Pada waktu itu, pemerintah Kolombia baru saja membaharui peraturan mengenai penculikan seiring dengan tambah maraknya kasus tersebut di sana. Salah satu bentuknya adalah menindak penerimaan imbalan kendati ia berposisi seperti Higuita: membantu pembebasan korban penculikan.

Pengacara Higuita kala itu, Fabio Luzcano, menyebut kliennya tak tahu menahu mengenai hukum seputar kasus penculikan. “Dia tidak tahu apa-apa selain bermain sepakbola,” ujar Luzcano.

Jika berbicara mengenai kasus kriminal para pesepakbola, sebetulnya tiada lagi negeri yang tepat untuk menjadi rujukan selain Inggris. Di sana, ada begitu banyak kasus kriminal yang dilakukan para pesepakbola. Dari kasus yang standar seperti pelanggaran lalu lintas, hingga kasus pelecehan seksual.

Untuk kasus pelanggaran lalu lintas, ada nama-nama beken seperti Tony Adams, misalnya, yang pada tahun 1990 pernah ditangkap saat menyetir dalam keadaan mabuk dan harus mendekam di bui selama 57 hari. Ketika ditanya bagaimana kesannya saat dipenjara, mantan kapten Arsenal tersebut menjawab enteng: “Awalnya sih kaget, tapi lama-lama seperti di dalam hotel”.

Dalam rentang waktu yang berbeda, Adam Chapman dan Lee Hughes juga pernah didakwa untuk kasus serupa: mengemudi ugal-ugalan sambil mabuk dan menabrak orang hingga tewas.

Chapman, bekas striker Oxford United, melakukannya pada tahun 2009 dan harus mendekam di bui selama 30 bulan. Sementara Hughes, yang merupakan eks striker West Bromwich Albion, pada 2004 didakwa enam tahun penjara dan dilarang mengemudi selama 10 tahun karena ia juga dikenakan kasus tabrak lari.

Beralih ke kasus lain, Troy Deeney, striker Watford, pada tahun 2012 mesti merasakan lantai dingin penjara selama 10 bulan karena kasus yang tidak main-main: bersama beberapa rekannya, Deeney mengeroyok sekelompok mahasiswa di sebuah klub malam di Birmingham.
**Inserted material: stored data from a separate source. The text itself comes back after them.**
/-- A command leaves the engine: its groups' batches advance, and their `MWAIT`s end (R253, R254). -/
def State.retire (s : State) (id : Nat) (c : MCmd) : State :=
  let s := { s with mcmds := s.mcmds.erase id }
  ((c.names.foldl (fun s n => (s.updGrp n.1 (fun g => (g.endCmd id).trimBatches)).matrixSettle n.1) s).tryTeamEnd c.tid).checkEndings
/-- The kind of a command's faults (R262). -/
def State.matrixKind (s : State) (gid id tile : Nat) : CmdKind := .matrix tile ((s.grp gid).bind (fun g => g.batchOf id))
/-- The bank lines of hulls, which the engine's accesses enter (R127). -/
def Team.hullLines (t : Team) (hs : List (Nat × Nat)) : List Nat :=
  hs.flatMap (fun x => (List.range (t.line (x.2 - 1) + 1 - t.line x.1)).map (fun i => t.line x.1 + i))
/-- The effect of an `MMA`: each member's tile, `MX`, and the fault of a member that read poison. -/
def State.applyMma (s : State) (id : Nat) (c : MCmd) (slot : Nat) (ms : List MMember) : State :=
  ms.foldl (fun s m =>
    match s.team c.tid with
    | none => s
    | some t =>
      let r := m.entry.apply s.tick t
      let s := (s.bankPut c.core (t.hullLines m.entry.hulls)).setTeam c.tid { t with tiles := r.1 }
      let s := if r.2.1 then s.updGrp m.gid (fun g => { g with mx := true }) else s
      if r.2.2 then
        s.cmdFault (.group m.gid) slot none ⟨fcMemory, 0, 0, m.entry.site, m.entry.seq, s.matrixKind m.gid id m.entry.tile⟩
      else s) s
/-- The destination bytes of a discarded or faulting `ACCQ` hold old or new values (R261, R262, log 16). -/
def State.scatterOpen (s : State) (c : MCmd) : State :=
  match c.op, s.team c.tid with
  | .accq df bl16 rm gl tile a b sc, some t =>
    let bs := ((accqBytes t.tiles df bl16 rm tile a b sc).zipIdx.filter (fun x => Config.newByte s.tick x.2)).map (fun x => x.1)
    if gl then bs.foldl (fun s x => (s.rawWrite 0 (c.core / 80) t.ctx x.1 [x.2]).1) s
    else s.setTeam c.tid (t.write bs)
  | _, _ => s
/-- The global bytes of an `ACCQ` with the places they go to, or the first that stops. -/
def State.accqTargets (s : State) (die slot : Nat) : List (Nat × Byte) → State × Except EStop (List (Nat × Attr × Byte))
  | [] => (s, .ok [])
  | x :: xs =>
    match s.engByte die slot .w x.1 with
    | (s, .error e) => (s, .error e)
    | (s, .ok p) =>
      match State.accqTargets s die slot xs with
      | (s, .ok l) => (s, .ok ((p.1, p.2, x.2) :: l))
      | (s, .error e) => (s, .error e)
/-- A matrix engine command takes effect and completes (R251): `unit` is the command. A global `ACCQ` that meets a page in
transition, or that a regulator holds back, waits; one that faults writes nothing. -/
def execEngineCommandComplete (s : State) : Host.Outcome State Fault Refusal :=
  let id := s.ev.unit
  match s.mcmds.find? id with
  | none => .next s
  | some c =>
    match s.team c.tid with
    | none => .next s
    | some t =>
      if s.mayComplete id c = false then .next s
      else
        match c.op with
        | .mma ms => .next ((s.applyMma id c t.ctx ms).retire id c)
        | .accz tile =>
          .next ((s.setTeam c.tid { t with tiles := t.tiles.keep (fun k _ => k / 8192 != tile) }).retire id c)
        | .accwr tile _ data =>
          .next ((s.setTeam c.tid { t with tiles := data.foldl (fun m x => m.set 0 (tileKey tile x.1 x.2.1) x.2.2) t.tiles }).retire id c)
        | .accq df bl16 rm gl tile a b sc =>
          let bs := accqBytes t.tiles df bl16 rm tile a b sc
          if gl then
            match s.accqTargets (c.core / 80) t.ctx bs with
            | (t, .error .wait) => .next (s.waiting t)
            | (s, .error (.fault code d va)) =>
              .next (((s.scatterOpen c).cmdFault (.group c.gid) t.ctx none ⟨BitVec.ofNat 8 code, BitVec.ofNat 32 d, BitVec.ofNat 64 va,
                c.site, c.seq, s.matrixKind c.gid id tile⟩).retire id c)
            | (u, .ok l) =>
              .next (s.passed (((u.rawPut t.ctx 0 l).updGrp c.gid (fun g =>
                { g with qwrites := g.qwrites ++ [⟨g.batchOf id, tile, (l.map (fun x => x.1 / 32)).dedup⟩] })).retire id c))
          else .next (((s.bankPut c.core (t.hullLines (accqHulls df bl16 a b sc))).setTeam c.tid (t.write bs)).retire id c)
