-- ==== Sys2Proof/Machine/Dispatch.lean ====
section
/-! DEFINITION. The dispatcher: one arm per constructor of `Instr`. -/

namespace Sys2Proof.Machine
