-- ==== Sys2Proof/Certificates/Slice0/Obligations.lean ====
section
/-! DEFINITION. The statements for the provers. A `Claim` is a part of the obligation that names it. -/

open Sys2Proof Sys2Proof.Machine

-- ## Integer words (12_integer_instructions.md)

/-- R185, R187, R188, R189, R192: moves, sums, differences, products and logic modulo 2^w, at 32 and 64 bits. -/
def Claim.IntegerSums : Prop := ∀ (h : Hdr) (o : I3) (m : I2) (x : I4) (imm : BitVec 16),
  let a (g : Group) (l : Nat) := g.src o.k o.ty.wide o.a l
  let b (g : Group) (l : Nat) := g.src (o.k || o.sb) o.ty.wide o.b l
  RegWord (.mov h m) h .short false m.k m.ty.wide m.d (fun g l => (g.src m.k m.ty.wide m.a l, 0))
  ∧ RegWord (.iaddi h m imm) h .short false m.k m.ty.wide m.d (fun g l => (g.src m.k m.ty.wide m.a l + imm.signExtend 64, 0))
  ∧ RegWord (.iadd h o) h .short false o.k o.ty.wide o.d (fun g l => (a g l + b g l, 0))
  ∧ RegWord (.isub h o) h .short false o.k o.ty.wide o.d (fun g l => (a g l - b g l, 0))
  ∧ RegWord (.imul h o) h .short false o.k o.ty.wide o.d (fun g l => (a g l * b g l, 0))
  ∧ RegWord (.andB h o) h .short false o.k o.ty.wide o.d (fun g l => (a g l &&& b g l, 0))
  ∧ RegWord (.orB h o) h .short false o.k o.ty.wide o.d (fun g l => (a g l ||| b g l, 0))
  ∧ RegWord (.xorB h o) h .short false o.k o.ty.wide o.d (fun g l => (a g l ^^^ b g l, 0))
  ∧ RegWord (.imad h x) h .short false x.k x.ty.wide x.d (fun g l =>
      (g.src x.k x.ty.wide x.a l * g.src (x.k || x.sb) x.ty.wide x.b l + g.src x.k x.ty.wide x.c l, 0))

/-- R189, R191: the high product, the clamped sums with `IOV`, minimum, maximum, absolute value and negation; the least value
of a signed type keeps its value under `IABS` and `INEG` and sets `IOV`. `o.ty.read` is `rd` of R185. -/
def Claim.IntegerOrder : Prop := ∀ (h : Hdr) (o : I3) (m : I2) (sub : Bool),
  let a (g : Group) (l : Nat) := o.ty.read (g.src o.k o.ty.wide o.a l)
  let b (g : Group) (l : Nat) := o.ty.read (g.src (o.k || o.sb) o.ty.wide o.b l)
  let x (g : Group) (l : Nat) := m.ty.read (g.src m.k m.ty.wide m.a l)
  let t (g : Group) (l : Nat) := if sub then a g l - b g l else a g l + b g l
  RegWord (.imulh h o) h .short false o.k o.ty.wide o.d (fun g l => (BitVec.ofInt 64 ((a g l * b g l) / 2 ^ o.ty.bits), 0))
  ∧ RegWord (.isadd h sub o) h .short true o.k o.ty.wide o.d (fun g l =>
      (BitVec.ofInt 64 (max o.ty.least (min o.ty.greatest (t g l))),
        if t g l < o.ty.least ∨ o.ty.greatest < t g l then Num.flIOV else 0))
  ∧ RegWord (.imin h o) h .short false o.k o.ty.wide o.d (fun g l => (BitVec.ofInt 64 (min (a g l) (b g l)), 0))
  ∧ RegWord (.imax h o) h .short false o.k o.ty.wide o.d (fun g l => (BitVec.ofInt 64 (max (a g l) (b g l)), 0))
  ∧ RegWord (.iabs h m) h .short false m.k m.ty.wide m.d (fun g l =>
      if x g l = m.ty.least then (BitVec.ofInt 64 (x g l), Num.flIOV) else (BitVec.ofInt 64 |x g l|, 0))
  ∧ RegWord (.ineg h m) h .short false m.k m.ty.wide m.d (fun g l =>
      if x g l = m.ty.least then (BitVec.ofInt 64 (x g l), Num.flIOV) else (BitVec.ofInt 64 (-(x g l)), 0))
Peter Storey, salah seorang pemain ternama Arsenal pada medi0 70-an, pernah beberapa kali keluar masuk bui karena berbagai kasus. 1979: mendirikan rumah bordil yang diberi nama Calypso Massage Parlour. 1980: terkena kasus pemalsuan koin emas. 1982: pencurian mobil. Terakhir, dan ini yang paling absurd, tahun 1990: dipenjara selama empat minggu karena mengimpor 20 video porno.

Pemain Inggris yang dikenal sering menjadi biang keributan, Joey Barton, pada 2007 juga pernah mendekam di penjara selama empat bulan karena memukuli rekan setimnya di Manchester City: Ousmane Dabo. Dalam insiden tersebut, Dabo terkapar dan mengalami kerusakan parah di retinanya akibat hantaman berkali-kali dari Barton.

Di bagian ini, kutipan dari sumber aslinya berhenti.